• **What the exercise asks**:
Give back all the data below exactly as it is shown.

────────

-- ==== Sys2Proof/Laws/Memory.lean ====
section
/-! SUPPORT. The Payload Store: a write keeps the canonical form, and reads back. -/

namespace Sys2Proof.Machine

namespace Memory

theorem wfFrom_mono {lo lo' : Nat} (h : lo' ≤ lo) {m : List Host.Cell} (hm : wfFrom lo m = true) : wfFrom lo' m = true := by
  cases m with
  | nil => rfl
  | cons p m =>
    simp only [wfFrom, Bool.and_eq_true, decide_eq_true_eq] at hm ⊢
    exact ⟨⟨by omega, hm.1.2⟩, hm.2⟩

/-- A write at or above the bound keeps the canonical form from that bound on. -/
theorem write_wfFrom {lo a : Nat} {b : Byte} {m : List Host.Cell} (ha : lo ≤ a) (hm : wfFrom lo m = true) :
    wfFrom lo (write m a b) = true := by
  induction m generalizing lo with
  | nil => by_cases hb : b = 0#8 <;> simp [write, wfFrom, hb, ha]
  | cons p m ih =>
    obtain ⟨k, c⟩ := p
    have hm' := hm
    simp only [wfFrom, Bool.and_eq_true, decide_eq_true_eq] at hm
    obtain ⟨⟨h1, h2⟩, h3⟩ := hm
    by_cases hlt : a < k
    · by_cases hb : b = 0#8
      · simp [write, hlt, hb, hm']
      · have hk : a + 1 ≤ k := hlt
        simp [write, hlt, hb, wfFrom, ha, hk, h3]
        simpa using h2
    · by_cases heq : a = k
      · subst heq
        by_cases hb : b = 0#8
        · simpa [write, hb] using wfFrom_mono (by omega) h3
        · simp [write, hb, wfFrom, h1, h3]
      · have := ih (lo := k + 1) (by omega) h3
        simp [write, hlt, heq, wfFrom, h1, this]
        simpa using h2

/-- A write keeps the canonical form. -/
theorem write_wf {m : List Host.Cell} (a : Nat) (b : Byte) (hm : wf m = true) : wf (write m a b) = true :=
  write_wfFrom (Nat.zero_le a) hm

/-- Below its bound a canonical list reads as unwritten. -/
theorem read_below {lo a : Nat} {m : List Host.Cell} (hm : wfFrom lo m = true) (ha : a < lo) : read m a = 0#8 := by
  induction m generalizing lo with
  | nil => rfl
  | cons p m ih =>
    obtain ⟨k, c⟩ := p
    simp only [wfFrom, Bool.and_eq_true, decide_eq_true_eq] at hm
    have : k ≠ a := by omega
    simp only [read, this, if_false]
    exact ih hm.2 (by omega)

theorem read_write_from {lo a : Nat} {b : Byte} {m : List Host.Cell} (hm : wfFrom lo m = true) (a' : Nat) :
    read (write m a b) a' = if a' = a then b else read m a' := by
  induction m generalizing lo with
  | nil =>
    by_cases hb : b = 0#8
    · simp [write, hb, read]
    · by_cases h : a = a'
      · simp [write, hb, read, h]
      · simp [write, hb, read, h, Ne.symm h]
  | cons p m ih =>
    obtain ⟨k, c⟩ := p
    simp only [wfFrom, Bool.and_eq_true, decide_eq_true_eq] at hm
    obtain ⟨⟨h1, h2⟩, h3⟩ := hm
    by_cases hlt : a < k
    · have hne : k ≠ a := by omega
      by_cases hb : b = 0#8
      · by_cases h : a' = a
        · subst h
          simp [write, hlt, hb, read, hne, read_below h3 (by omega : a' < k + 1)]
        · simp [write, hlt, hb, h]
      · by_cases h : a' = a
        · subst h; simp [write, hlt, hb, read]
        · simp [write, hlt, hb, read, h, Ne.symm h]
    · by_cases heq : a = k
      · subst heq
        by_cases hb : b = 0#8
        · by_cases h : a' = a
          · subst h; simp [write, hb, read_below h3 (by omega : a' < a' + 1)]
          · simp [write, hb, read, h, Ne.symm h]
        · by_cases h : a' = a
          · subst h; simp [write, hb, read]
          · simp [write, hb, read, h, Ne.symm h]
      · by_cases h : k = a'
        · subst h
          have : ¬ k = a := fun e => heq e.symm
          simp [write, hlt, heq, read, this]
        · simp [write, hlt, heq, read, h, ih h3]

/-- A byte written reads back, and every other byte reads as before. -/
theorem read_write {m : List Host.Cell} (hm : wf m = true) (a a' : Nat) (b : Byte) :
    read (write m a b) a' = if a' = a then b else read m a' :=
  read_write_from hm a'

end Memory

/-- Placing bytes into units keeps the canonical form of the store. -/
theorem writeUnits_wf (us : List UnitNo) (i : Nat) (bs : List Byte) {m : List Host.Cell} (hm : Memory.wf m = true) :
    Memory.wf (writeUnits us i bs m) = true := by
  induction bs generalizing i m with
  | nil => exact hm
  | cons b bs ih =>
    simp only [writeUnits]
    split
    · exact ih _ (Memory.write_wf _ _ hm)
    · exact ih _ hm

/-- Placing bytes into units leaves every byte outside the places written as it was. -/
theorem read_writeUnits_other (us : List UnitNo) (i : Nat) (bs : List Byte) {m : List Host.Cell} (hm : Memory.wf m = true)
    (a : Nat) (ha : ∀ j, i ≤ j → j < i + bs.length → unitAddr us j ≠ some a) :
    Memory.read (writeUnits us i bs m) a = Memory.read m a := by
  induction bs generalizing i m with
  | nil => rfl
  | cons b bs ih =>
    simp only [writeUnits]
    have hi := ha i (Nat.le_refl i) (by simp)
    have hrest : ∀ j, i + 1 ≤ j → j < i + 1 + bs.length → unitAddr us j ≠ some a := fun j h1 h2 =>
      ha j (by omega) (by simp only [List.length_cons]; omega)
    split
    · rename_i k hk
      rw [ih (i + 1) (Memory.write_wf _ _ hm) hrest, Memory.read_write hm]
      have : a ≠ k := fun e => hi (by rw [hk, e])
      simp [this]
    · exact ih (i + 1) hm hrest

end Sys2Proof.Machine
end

────────

• **Exercise response**:
-- ==== Sys2Proof/Laws/Memory.lean ====
section
/-! SUPPORT. The Payload Store: a write keeps the canonical form, and reads back. -/

namespace Sys2Proof.Machine

namespace Memory

theorem wfFrom_mono {lo lo' : Nat} (h : lo' ≤ lo) {m : List Host.Cell} (hm : wfFrom lo m = true) : wfFrom lo' m = true := by
  cases m with
  | nil => rfl
  | cons p m =>
    simp only [wfFrom, Bool.and_eq_true, decide_eq_true_eq] at hm ⊢
    exact ⟨⟨by omega, hm.1.2⟩, hm.2⟩

/-- A write at or above the bound keeps the canonical form from that bound on. -/
theorem write_wfFrom {lo a : Nat} {b : Byte} {m : List Host.Cell} (ha : lo ≤ a) (hm : wfFrom lo m = true) :
    wfFrom lo (write m a b) = true := by
  induction m generalizing lo with
  | nil => by_cases hb : b = 0#8 <;> simp [write, wfFrom, hb, ha]
  | cons p m ih =>
    obtain ⟨k, c⟩ := p
    have hm' := hm
    simp only [wfFrom, Bool.and_eq_true, decide_eq_true_eq] at hm
    obtain ⟨⟨h1, h2⟩, h3⟩ := hm
    by_cases hlt : a < k
    · by_cases hb : b = 0#8
      · simp [write, hlt, hb, hm']
      · have hk : a + 1 ≤ k := hlt
        simp [write, hlt, hb, wfFrom, ha, hk, h3]
        simpa using h2
    · by_cases heq : a = k
      · subst heq
        by_cases hb : b = 0#8
        · simpa [write, hb] using wfFrom_mono (by omega) h3
        · simp [write, hb, wfFrom, h1, h3]
      · have := ih (lo := k + 1) (by omega) h3
        simp [write, hlt, heq, wfFrom, h1, this]
        simpa using h2

/-- A write keeps the canonical form. -/
theorem write_wf {m : List Host.Cell} (a : Nat) (b : Byte) (hm : wf m = true) : wf (write m a b) = true :=
  write_wfFrom (Nat.zero_le a) hm

/-- Below its bound a canonical list reads as unwritten. -/
theorem read_below {lo a : Nat} {m : List Host.Cell} (hm : wfFrom lo m = true) (ha : a < lo) : read m a = 0#8 := by
  induction m generalizing lo with
  | nil => rfl
  | cons p m ih =>
    obtain ⟨k, c⟩ := p
    simp only [wfFrom, Bool.and_eq_true, decide_eq_true_eq] at hm
    have : k ≠ a := by omega
    simp only [read, this, if_false]
    exact ih hm.2 (by omega)

theorem read_write_from {lo a : Nat} {b : Byte} {m : List Host.Cell} (hm : wfFrom lo m = true) (a' : Nat) :
    read (write m a b) a' = if a' = a then b else read m a' := by
  induction m generalizing lo with
  | nil =>
    by_cases hb : b = 0#8
    · simp [write, hb, read]
    · by_cases h : a = a'
      · simp [write, hb, read, h]
      · simp [write, hb, read, h, Ne.symm h]
  | cons p m ih =>
    obtain ⟨k, c⟩ := p
    simp only [wfFrom, Bool.and_eq_true, decide_eq_true_eq] at hm
    obtain ⟨⟨h1, h2⟩, h3⟩ := hm
    by_cases hlt : a < k
    · have hne : k ≠ a := by omega
      by_cases hb : b = 0#8
      · by_cases h : a' = a
        · subst h
          simp [write, hlt, hb, read, hne, read_below h3 (by omega : a' < k + 1)]
        · simp [write, hlt, hb, h]
      · by_cases h : a' = a
        · subst h; simp [write, hlt, hb, read]
        · simp [write, hlt, hb, read, h, Ne.symm h]
    · by_cases heq : a = k
      · subst heq
        by_cases hb : b = 0#8
        · by_cases h : a' = a
          · subst h; simp [write, hb, read_below h3 (by omega : a' < a' + 1)]
          · simp [write, hb, read, h, Ne.symm h]
        · by_cases h : a' = a
          · subst h; simp [write, hb, read]
          · simp [write, hb, read, h, Ne.symm h]
      · by_cases h : k = a'
        · subst h
          have : ¬ k = a := fun e => heq e.symm
          simp [write, hlt, heq, read, this]
        · simp [write, hlt, heq, read, h, ih h3]

/-- A byte written reads back, and every other byte reads as before. -/
theorem read_write {m : List Host.Cell} (hm : wf m = true) (a a' : Nat) (b : Byte) :
    read (write m a b) a' = if a' = a then b else read m a' :=
  read_write_from hm a'

end Memory

/-- Placing bytes into units keeps the canonical form of the store. -/
theorem writeUnits_wf (us : List UnitNo) (i : Nat) (bs : List Byte) {m : List Host.Cell} (hm : Memory.wf m = true) :
    Memory.wf (writeUnits us i bs m) = true := by
  induction bs generalizing i m with
  | nil => exact hm
  | cons b bs ih =>
    simp only [writeUnits]
    split
    · exact ih _ (Memory.write_wf _ _ hm)
    · exact ih _ hm

/-- Placing bytes into units leaves every byte outside the places written as it was. -/
theorem read_writeUnits_other (us : List UnitNo) (i : Nat) (bs : List Byte) {m : List Host.Cell} (hm : Memory.wf m = true)
    (a : Nat) (ha : ∀ j, i ≤ j → j < i + bs.length → unitAddr us j ≠ some a) :
    Memory.read (writeUnits us i bs m) a = Memory.read m a := by
  induction bs generalizing i m with
  | nil => rfl
  | cons b bs ih =>
    simp only [writeUnits]
    have hi := ha i (Nat.le_refl i) (by simp)
    have hrest : ∀ j, i + 1 ≤ j → j < i + 1 + bs.length → unitAddr us j ≠ some a := fun j h1 h2 =>
      ha j (by omega) (by simp only [List.length_cons]; omega)
    split
    · rename_i k hk
      rw [ih (i + 1) (Memory.write_wf _ _ hm) hrest, Memory.read_write hm]
      have : a ≠ k := fun e => hi (by rw [hk, e])
      simp [this]
    · exact ih (i + 1) hm hrest

end Sys2Proof.Machine
end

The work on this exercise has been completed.